I reached Joyce Maynard last month on the anniversary of the death of her second husband, Jim, and just a few days after fire destroyed her sauna.
“I was asleep and heard this roaring,” Maynard said. “It integrated into my dream. It actually didn’t register fully until the next morning.
“But a lot of things have happened in my life,” she added with a chuckle. “I’m pretty resilient.”
Maynard sat on her porch in Bennington, N.H., birds chittering in the background, wind blowing her hair, as we chatted via FaceTime to discuss her 17th book, “Count the Ways,” released Tuesday.
In many ways, this feels like Maynard’s most personal novel yet, with a story line that hits close to bone: A talented young writer drops out of college, falls in love, moves to a quiet New Hampshire farmhouse. She’s driven to create a perfect home filled with happy children, but is devastated when it ends in divorce.
Of course, the new book also contains dramatic elements straight from Maynard’s imagination: a horrific car crash, a transgender child, a devastating accident and brain injury.
“What’s similar are the themes: family, home, loss of home, remaking home, which I’ve had to do a few times,” she said. “I would not have chosen divorce as a theme of my life, but it is.”
Maynard has touched on these themes many times since her 1972 New York Times Magazine cover story, “An 18-Year-Old Looks Back on Life.” The Yale freshman’s essay and photo caught the eye of “Catcher in the Rye” author J.D. Salinger, and Maynard dropped out to live with the 53-year-old writer, a story she told in her 1998 memoir “At Home in the World.” She later met and married her first husband, with whom she had three children.

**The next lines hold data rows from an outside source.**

-- ==== Sys2Proof/Machine/Step.lean ====
section
/-! DEFINITION. One step of the machine: the next action of the host, taken from the list of those to come (rule R313). -/

namespace Sys2Proof.Machine

/-- One step: the block reacts to the host's next action (rules R80, R281). -/
def step (s : State) : Host.Outcome State Fault Refusal := react s.inputs.head? s.nextInput

/-- The host presents the word of an opcode-table row as its next action: that is all the block's "fetch" takes, since it
has no program counter and fetches no instructions (rules R32, R304). -/
def State.withFetchWord (s : State) (nbits w : Nat) : State := s.presentNext (tableWord nbits w)

end Sys2Proof.Machine
end

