-- ==== Sys2Proof/Machine/Assembler.lean ====
section
/-! DEFINITION. The assembler syntax of rule R113 and the pseudo-instructions of rule R114: one line of text to command
words. It is a tool of the host's side and no part of the block. -/

namespace Sys2Proof.Machine

/-- The double and the single quote. -/
def dquote : Char := Char.ofNat 34
@[inherit_doc dquote] def squote : Char := Char.ofNat 39

/-- The value of a digit in base 16. -/
def digit? (c : Char) : Option Nat :=
  if '0' ≤ c ∧ c ≤ '9' then some (c.toNat - 48)
  else if 'a' ≤ c ∧ c ≤ 'f' then some (c.toNat - 87)
  else if 'A' ≤ c ∧ c ≤ 'F' then some (c.toNat - 55)
  else none

/-- Digits in a base, most significant first. -/
def digits? (base : Nat) (acc : Nat) : List Char → Option Nat
  | [] => some acc
  | c :: cs => (digit? c).bind fun d => if d < base then digits? base (base * acc + d) cs else none

/-- A register operand written by its name (rules R52, R113). -/
def registerName? (t : List Char) : Option Nat :=
  (["STATUS", "I2C_DIV", "SPI_DIV", "FG", "BG", "CUR_X", "CUR_Y", "I2C_RX", "SPI_RX"].findIdx?
    fun n => n.toList = t)

/-- An operand as written (rule R113). -/
inductive Operand where
  | number (n : Nat)       -- decimal or 0x hexadecimal
  | char (c : Char)        -- a character in single quotes
  | register (n : Nat)     -- a register by its name
  deriving DecidableEq, Repr

/-- An operand: decimal, 0x hexadecimal, a character in single quotes, or a register name (rule R113). -/
def operand? (t : List Char) : Option Operand :=
  match t with
  | [a, c, b] => if a = squote ∧ b = squote then some (.char c) else other? [a, c, b]
  | t => other? t
where
  /-- A number or a register name. -/
  other? (t : List Char) : Option Operand :=
    match t with
    | [] => none
    | '0' :: 'x' :: d :: ds => (digits? 16 0 (d :: ds)).map .number
    | t => ((registerName? t).map .register).or ((digits? 10 0 t).map .number)

/-- The quote that is open after a character: a quote closes the one of its own kind, and one of the other kind inside it is
a character like any other (DESIGN CHOICE, log 18). -/
def quoteAfter (q : Option Char) (c : Char) : Option Char :=
  match q with
  | none => if c = squote ∨ c = dquote then some c else none
  | some o => if c = o then none else some o

/-- The line up to its comment; a semicolon inside quotes starts none (DESIGN CHOICE, log 18). -/
def uncomment (q : Option Char) : List Char → List Char
  | [] => []
  | c :: cs => if c = ';' ∧ q = none then [] else c :: uncomment (quoteAfter q c) cs

/-- The pieces between commas outside quotes, blanks outside quotes left out (DESIGN CHOICE, log 18). -/
def pieces (q : Option Char) (cur : List Char) : List Char → List (List Char)
  | [] => [cur]
  | c :: cs =>
    if c = ',' ∧ q = none then cur :: pieces none [] cs
    else if c = ' ' ∧ q = none then pieces none cur cs
    else pieces (quoteAfter q c) (cur ++ [c]) cs

/-- The code of an ASCII character (rule R113); any other character is an assembly error (DESIGN CHOICE, log 18). -/
def ascii? (c : Char) : Option Byte := if c.toNat < 128 then some (BitVec.ofNat 8 c.toNat) else none

/-- The characters of a quoted string, a backslash and n as the byte 0x0A (rule R114). -/
def stringBytes? : List Char → Option (List Byte)
  | [] => none
  | '\\' :: 'n' :: cs => (stringBytes? cs).map (0x0A#8 :: ·)
  | [c] => if c = dquote then some [] else none
  | c :: cs => if c = dquote then none else (ascii? c).bind fun b => (stringBytes? cs).map (b :: ·)

/-- The value of an operand, which must fit its field (DESIGN CHOICE, log 18). A character in quotes stands for a byte, so in
a field of another width it is an assembly error, and so is a register name (DESIGN CHOICE, log 18). -/
def fit? (width : Nat) : Operand → Option (BitVec width)
  | .number n => if n < 2 ^ width then some (BitVec.ofNat width n) else none
  | .char c => if width = 8 then (ascii? c).map (·.setWidth width) else none
  | .register _ => none

/-- A register operand: its number, or its name (rules R52, R113). -/
def register? : Operand → Option Byte
  | .number n => fit? 8 (.number n)
  | .char c => fit? 8 (.char c)
  | .register n => some (BitVec.ofNat 8 n)

/-- A mnemonic and its operand values, to the commands it stands for (rules R113, R114). -/
def build? (m : String) (ops : List Operand) : Option (List Instr) :=
  match m, ops with
  | "NOP", [] => some [.nop]
  | "RD_REG", [r] => do return [.rdReg (← register? r)]
  | "WR_REG", [r, v] => do return [.wrReg (← register? r) (← fit? 16 v)]
  | "TXT_WR", [a, v] => do return [.txtWr (← fit? 8 a) (← fit? 8 v)]
  | "TXT_RD", [a] => do return [.txtRd (← fit? 8 a)]
  | "I2C_START", [] => some [.i2cStart]
  | "I2C_RESTART", [] => some [.i2cRestart]
  | "I2C_SEND", [b] => do return [.i2cSend (← fit? 8 b)]
  | "I2C_RECV", [] => some [.i2cRecv]
  | "I2C_ACK", [l] => do return [.i2cAck (← fit? 1 l)]
  | "I2C_STOP", [] => some [.i2cStop]
  | "SPI_XFER", [b] => do return [.spiXfer (← fit? 8 b)]
  | "SPI_CS", [l] => do return [.spiCs (← fit? 1 l)]
  | "SPI_DC", [l] => do return [.spiDc (← fit? 1 l)]
  | "LCD_CMD", [b] => do return [.lcdCmd (← fit? 8 b)]
  | "LCD_DATA", [b] => do return [.lcdData (← fit? 8 b)]
  | "LCD_DATA16", [h] => do return [.lcdData16 (← fit? 16 h)]
  | "SET_WINDOW", [x0, y0, x1, y1] => do
    return [.setWindow (← fit? 16 x0) (← fit? 16 y0) (← fit? 16 x1) (← fit? 16 y1)]
  | "WRITE_PIXEL", [x, y, c] => do return [.writePixel (← fit? 16 x) (← fit? 16 y) (← fit? 16 c)]
  | "CLEAR", [h] => do return [.clear (← fit? 16 h)]
  | "DRAW_CHAR", [x, y, s] => do return [.drawChar (← fit? 16 x) (← fit? 16 y) (← fit? 8 s)]
  | "DRAW_STRING", [x, y, p] => do return [.drawString (← fit? 16 x) (← fit? 16 y) (← fit? 8 p)]
  | "I2C_ADDR", [a, rw] => do (Pseudo.i2cAddr (← fit? 7 a) (← fit? 1 rw)).expand
  | "I2C_MACK", [] => Pseudo.i2cMack.expand
  | "I2C_NACK", [] => Pseudo.i2cNack.expand
  | "CS_ASSERT", [] => Pseudo.csAssert.expand
  | "CS_RELEASE", [] => Pseudo.csRelease.expand
  | "SET_FG", [c] => do (Pseudo.setFg (← fit? 16 c)).expand
  | "SET_BG", [c] => do (Pseudo.setBg (← fit? 16 c)).expand
  | _, _ => none

/-- One line of text to the commands it stands for; an empty line or a comment stands for none (rule R113). -/
def parseLine (line : String) : Option (List Instr) :=
  let t := (uncomment none line.toList).dropWhile (· = ' ')
  let m := String.ofList (t.takeWhile (· ≠ ' '))
  let rest := (t.dropWhile (· ≠ ' ')).dropWhile (· = ' ')
  if t = [] then some []
  else if rest = [] then build? m []
  else if m = "TXT_STR" then
    match pieces none [] rest with
    | [a, q :: str] => do
      if q = dquote then (Pseudo.txtStr (← (operand? a).bind (fit? 8)) (← stringBytes? str)).expand else none
    | _ => none
  else ((pieces none [] rest).mapM operand?).bind (build? m)

/-- One line of text to command words (rules R101, R113). -/
def assemble (line : String) : Option (List CmdWord) := (parseLine line).map (·.map encode)

end Sys2Proof.Machine
end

In many ways, it feels like Maynard, 67, has seen clouds from both sides now: “Count the Ways” portrays a marriage, its demise, acceptance. Ultimately, it’s a story about forgiveness.
“There are big chunks of me in this character, and chunks of my marriage and my divorce,” she said. “But it came from a different place: looking at it through the lens of now, which is very different than the lens through which I saw my life 30 years ago.”

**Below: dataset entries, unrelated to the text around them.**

/-- Rules R172, R173: the two line assignments always complete, and emit their event even if the level does not change. -/
def Obligations.SpiLineAssignments : Prop :=
  ∀ (s : State) (l : Bit),
    decode (0x21#8 ++ 0#63 ++ l) = .ok (.spiCs l) ∧ decode (0x22#8 ++ 0#63 ++ l) = .ok (.spiDc l) ∧
    exec (.spiCs l) s = .next (ended { s with spi.csN := l, trRev := .sCs l :: s.trRev }) ∧
    exec (.spiDc l) s = .next (ended { s with spi.dc := l, trRev := .sDc l :: s.trRev })

/-! ### Display framing

`State.sent` carries the pins of unit U2 along by rule R178, which the spec marks '[from general knowledge, not in source]', in
SPI_MODE 0 with bit 7 first; in the other modes and bit order they are the model's (PRESUMED, log 12). It uses up one coming
answer of the environment for each framed write (log 1). -/

/-- Rules R190 to R192: LCD_CMD and LCD_DATA are one framed write: select line, chip-select low, transfer, chip-select
high, four events, in whatever environment lets the transfer complete; a transfer that never completes leaves the first
two events and chip-select asserted, its answer used up (log 1). The pins are those of rule R178 (spec: '[from general knowledge,
not in source]') in SPI_MODE 0 with bit 7 first, beyond that the model's (PRESUMED, log 12). -/
def Obligations.LcdByteIsOneFramedWrite : Prop :=
  (∀ b : Byte, decode (0x23#8 ++ 0#56 ++ b) = .ok (.lcdCmd b) ∧ decode (0x24#8 ++ 0#56 ++ b) = .ok (.lcdData b)) ∧
  ∀ (s : State) (b : Byte) (i : Instr) (d : Bit), (i, d) ∈ [(Instr.lcdCmd b, 0#1), (Instr.lcdData b, 1#1)] →
    ∀ u, u = { s with spi.dc := d, spi.csN := 0#1, trRev := .sCs 0#1 :: .sDc d :: s.trRev } →
    (u.answer.done = true → exec i s = .next (ended { s with
      spi := { csN := 1#1, dc := d, rx := u.answer.miso, div := s.spi.div,
               pins := SpiPins.resting s.cfg b u.answer.miso }
      trRev := .sCs 1#1 :: .sXfer b u.answer.miso :: .sCs 0#1 :: .sDc d :: s.trRev, env := s.env.tail })) ∧
    (u.answer.done = false → exec i s = .next { u with busy := 1#1, rsp := none, env := s.env.tail })

/-- Rule R193: LCD_DATA16 is two framed data bytes, the high byte first, each with its own chip-select bracket. Pins
beyond SPI_MODE 0 with bit 7 first are log 12 (PRESUMED), the answers used up log 1. -/
def Obligations.LcdData16SendsTwoBytes : Prop :=
  ∀ (s : State) (h : Half), decode (0x25#8 ++ 0#48 ++ h) = .ok (.lcdData16 h) ∧
    (wordBytes h).length = 2 ∧ (Responsive 2 s → exec (.lcdData16 h) s = .next (ended (s.sent (wordBytes h))))

/-- Rule R194: SET_WINDOW sends column command, x0, x1, page command, y0, y1 and, iff WINDOW_RAMWR, the memory-write
command, 11 framed writes or 10; the coordinates are neither checked nor ordered. Pins beyond SPI_MODE 0 with bit 7 first are
log 12 (PRESUMED), the answers used up log 1. -/
def Obligations.SetWindowSendsItsBytes : Prop :=
  ∀ (s : State) (x0 y0 x1 y1 : Half),
    decode (0x26#8 ++ x0 ++ y0 ++ x1 ++ y1) = .ok (.setWindow x0 y0 x1 y1) ∧
    (windowBytes s.cfg x0 y0 x1 y1).length = (if s.cfg.windowRamwr then 11 else 10) ∧
    (Responsive 11 s →
      exec (.setWindow x0 y0 x1 y1) s = .next (ended (s.sent (windowBytes s.cfg x0 y0 x1 y1))))

/-- Rule R195: WRITE_PIXEL emits its marker, sends the window (x, y, x + 1, y + 1) with the ends modulo 2^16, and one
colour word, 13 framed writes or 12. Pins beyond SPI_MODE 0 with bit 7 first are log 12 (PRESUMED), the answers used up log
1. -/
def Obligations.WritePixelSendsItsBytes : Prop :=
  ∀ (s : State) (x y c : Half),
    decode (0x27#8 ++ 0#16 ++ x ++ y ++ c) = .ok (.writePixel x y c) ∧
    (windowBytes s.cfg x y (x + 1#16) (y + 1#16) ++ wordBytes c).length = (if s.cfg.windowRamwr then 13 else 12) ∧
    (Responsive 13 s →
      exec (.writePixel x y c) s = .next (ended (State.sent { s with trRev := .pix x y c :: s.trRev }
        (windowBytes s.cfg x y (x + 1#16) (y + 1#16) ++ wordBytes c))))

/-- Rules R196, R197: CLEAR sends the full window once and then exactly 128 * 128 colour words, no marker, 131116 events
with WINDOW_RAMWR and 131112 without. Pins beyond SPI_MODE 0 with bit 7 first are log 12 (PRESUMED), the answers used up
log 1. -/
def Obligations.ClearStreamsTheSurface : Prop :=
  ∀ (s : State) (h : Half), decode (0x28#8 ++ 0#48 ++ h) = .ok (.clear h) ∧
    (Responsive 32779 s →
      exec (.clear h) s = .next (ended (s.sent
        (windowBytes s.cfg 0#16 0#16 s.cfg.clearX1 s.cfg.clearY1 ++ (List.replicate (128 * 128) (wordBytes h)).flatten))) ∧
      ∃ t es, exec (.clear h) s = .next t ∧ t.trace = s.trace ++ es ∧ pixels es = [] ∧
        es.length = if s.cfg.windowRamwr then 131116 else 131112)

/-- Rules R200, R171 to R173: no command of the SPI and display families faults, in any environment: it ends with status OK
or hangs. -/
def Obligations.SpiAndDisplayNeverFault : Prop :=
  ∀ (i : Instr) (s t : State),
    (displayBytes s.cfg i ≠ none ∨ (∃ b, i = .spiXfer b) ∨ (∃ l, i = .spiCs l) ∨ ∃ l, i = .spiDc l) →
    exec i s = .next t → t.fault = s.fault ∧
      ((∃ d : Half, t.rsp = some (0x00#8 ++ d) ∧ t.busy = 0#1) ∨ t.rsp = none ∧ t.busy = 1#1)

/-- Rules R200, R285: a display command whose transfer number `n` never completes leaves everything before it, the two
assignments of that framed write with chip-select asserted, and no response; its answer is used up like the others (log
1). -/
def Obligations.DisplayHangKeepsItsPart : Prop :=
  ∀ (s : State) (i : Instr) (pre : List Event) (bytes : List (Bit × Byte)) (n : Nat) (f : Bit × Byte) (a : EnvAnswer),
    displayBytes s.cfg i = some (pre, bytes) → bytes[n]? = some f → Responsive n s → s.env[n]? = some a →
    a.done = false →
    ∃ t, exec i s = .next t ∧
      t.trace = s.trace ++ pre ++ sentEvents (bytes.take n) s.env ++ [.sDc f.1, .sCs 0#1] ∧
      t.spi.csN = 0#1 ∧ t.spi.dc = f.1 ∧ t.busy = 1#1 ∧ t.rsp = none ∧ t.fault = s.fault ∧
      t.i2c = s.i2c ∧ t.ras = s.ras ∧ t.text = s.text ∧ t.env = s.env.drop (n + 1)

/-! ### Rasterizer -/

/-- Rules R223, R273: DRAW_CHAR of a code outside 32..126 faults GLYPH_RANGE before any event and any change. -/
def Obligations.DrawCharOutOfRangeFaults : Prop :=
  ∀ (s : State) (x y : Half) (c : Byte), (c.toNat < 32 ∨ 126 < c.toNat) → s.fault = 0#4 →
    exec (.drawChar x y c) s = .next (faulted s 3#4)

/-- Rules R226, R227: DRAW_CHAR of a code in 32..126 writes exactly the cells of its character not beyond coordinate 128,
columns outer and rows inner, each in FG or BG by the glyph's bit and each by the bytes of one WRITE_PIXEL: `nc * nr`
pixels with 53 events each (49 without WINDOW_RAMWR). It ends OK and changes nothing but unit U2, the trace and hidden
counters. -/
def Obligations.DrawCharDrawsItsCells : Prop :=
  ∀ (s : State) (x y : Half) (c : Byte) (k : Fin 95), c.toNat = k.val + 32 → Responsive 520 s →
    ∃ t es, exec (.drawChar x y c) s = .next t ∧ t.trace = s.trace ++ es ∧
      pixels es = charPixels s.cfg.glyph s.ras.fg s.ras.bg x y k ∧
      framedBytes s.spi.csN s.spi.dc es = pixelBytes s.cfg (pixels es) ∧ (pixels es).length = charPixelCount x y ∧
      es.length = (if s.cfg.windowRamwr then 53 else 49) * charPixelCount x y ∧
      t.rsp = some 0x000000#24 ∧ t.busy = 0#1 ∧ t.fault = s.fault ∧ t.i2c = s.i2c ∧ t.text = s.text ∧
      t.spi.div = s.spi.div ∧ t.cfg = s.cfg ∧
      t.ras = { s.ras with col := t.ras.col, row := t.ras.row, gidx := t.ras.gidx }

When she divorced at 35, “The pain and bitterness were huge,” she said. “I was far less equipped to understand the degree to which it’s always two people. There’s always two stories. There’s no one villain.
“When I teach memoir, I always say: Attach your work to the engine of your obsessions,” she continued. “An obsession of mine was family. I wanted to make the family that I didn’t have growing up. But no one creates this perfect life. It’s a myth of Facebook.”
Maynard also narrated the audiobook. “This one felt like a book I wanted people to hear in my voice,” she said.
Outside of writing novels, Maynard has weighed in recently on the #MeToo movement, first in a 2018 New York Times essay and more recently in a Vanity Fair piece that compared Salinger with Woody Allen.
“The movement was not retroactive,” she told me. “If ‘At Home in the World’ were published tomorrow, the Washington Post would not call it ‘the worst book ever published.’ I didn’t need to spend the last 25 years revisiting the story of J.D. Salinger. I’ve said what I wanted to say. But as long as these things are happening, I feel a moral responsibility to not be silent.”
Maynard has also returned to Yale, nearly half a century after dropping out. “I’m studying everything I didn’t study before,” she said, adding that she also ticked off a bucket-list item by acting in a campus play.
“When I was younger, I would’ve been all about piping up. Who I am now is a listener,” she said. “That’s my role at Yale now.”
And what about the new book’s title, from the wedding-day-standard Elizabeth Barrett Browning poem?
“I wanted to convey how much we don’t know on the day we get married. It’s not difficult to fall in love. To actually make a marriage, endure, come out the other end together? That’s what’s hard.”